As for my conversation with Oppenheim, well I wish I'd asked him if he had hobbies. And when it comes to the story about Flavin, I'm just not sure ... Part of me wishes it were true, then the other part thinks it seems a bit to close to some kind of puritanical purging. Then again, in his seminal text The Dialectics of Decadence (1993) Donald Kuspit establishes how the concept of aesthetic purity, as posited by Donald Judd, is dependent upon its opposite: so-called decadent art (in this case the example given is the work of Sandro Chia, of whom Judd held a less than favourable opinion).
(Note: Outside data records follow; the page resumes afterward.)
-- ==== Sys2Proof/WellFormed.lean ====
section
/-!
DEFINITION. Which terms of `Instr` are operations that can be written down (log entry 1): an index (of an
instance, a handle, a device, a port, an agent) fits the 16 bits it is given, and a topology key its 32 bits. The
other operands are typed values whose widths already say this (spec/30_encoding.md rule R142).
-/

namespace Sys2Proof

/-- An index operand fits its 16 bits. -/
def indexOk (n : Nat) : Bool := decide (n < 2 ^ 16)

/-- A topology key fits its 32 bits. -/
def keyOk (t : Nat) : Bool := decide (t < 2 ^ 32)

/-- A bus operand names its instance or handle by an index that fits. -/
def BusRef.wellFormed : BusRef → Bool
  | .inst i => indexOk i
  | .handle h => indexOk h

/-- A resource descriptor, missing or present, is well formed when its bus is. -/
def resourceOk : Option Resource → Bool
  | none => true
  | some r => r.bus.wellFormed

/-- A mask operand is well formed as it is, a port's number when it fits. -/
def MaskArg.wellFormed : MaskArg → Bool
  | .mask _ => true
  | .port p => indexOk p

/-- Well-formedness of an operation: every index operand fits. -/
def Instr.wellFormed : Instr → Bool
  | .read16 b _ => b.wellFormed
  | .write16 b _ _ => b.wellFormed
  | .read32 b _ => b.wellFormed
  | .write32 b _ _ => b.wellFormed
  | .reset b => b.wellFormed
  | .lookup t => keyOk t
  | .release h => indexOk h
  | .mmioRead16 b _ => b.wellFormed
  | .mmioWrite16 b _ _ => b.wellFormed
  | .nativeRead32 b _ => b.wellFormed
  | .nativeWrite32 b _ _ => b.wellFormed
  | .i2cRead16 b _ => b.wellFormed
  | .i2cWrite16 b _ _ => b.wellFormed
  | .slaveRead16 b _ => b.wellFormed
  | .slaveWrite16 b _ _ => b.wellFormed
  | .bridgeRead16 b _ => b.wellFormed
  | .bridgeWrite16 b _ _ => b.wellFormed
  | .readTime d => indexOk d
  | .adjustTime d _ _ _ => indexOk d
  | .adjustFrequency d _ => indexOk d
  | .initRegisters d => indexOk d
  | .ncoProbe d r _ _ => indexOk d && resourceOk r
  | .cmdPoll d _ => indexOk d
  | .ncoTick d => indexOk d
  | .ncoCmdComplete d _ => indexOk d
  | .adpDetect p => indexOk p
  | .adpSetup p _ _ => indexOk p
  | .checkLink p => indexOk p
  | .initAdapter p => indexOk p
  | .bestAdapterLinkMode a s => a.wellFormed && s.wellFormed
  | .adpProbe p r => indexOk p && resourceOk r
  | .tsOpen d => indexOk d
  | .tsClose d h => indexOk d && indexOk h
  | .tsRead d h _ _ => indexOk d && indexOk h
  | .changeSettings d _ _ _ => indexOk d
  | .eventCheck d => indexOk d
  | .enableMode d _ => indexOk d
  | .disableMode d _ => indexOk d
  | .tsProbe d r _ => indexOk d && resourceOk r
  | .tsPulse d => indexOk d
  | .tsIrq d => indexOk d
  | .workerRun d => indexOk d
  | .pollFire d => indexOk d
  | .hostSignal c => indexOk c
  | .hostTick => true

end Sys2Proof
end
If Flavin had hobbies then maybe he really reconciled or contained that dialectic. I seem to remember that Flavin was once thought of as the conscience of the art world. Perhaps he was.

I don't know, But did I tell you about how I spent nearly ten years tracking down a replica air box for my XR? I did? Maybe you know where I can find another oil cooler ... I mean, I have one, but it needs two. What do you mean you have to catch your bus?

1. Jack Burnham. Great Western Salt Works: Essays on the Meaning of Post-Formalist Art, George Braziller Inc., New York, 1974, p. 141.
2. Ibid., p. 21.
3. Donald Kuspit, The Dialectics of Decadence, Stux Press, New York, 1993.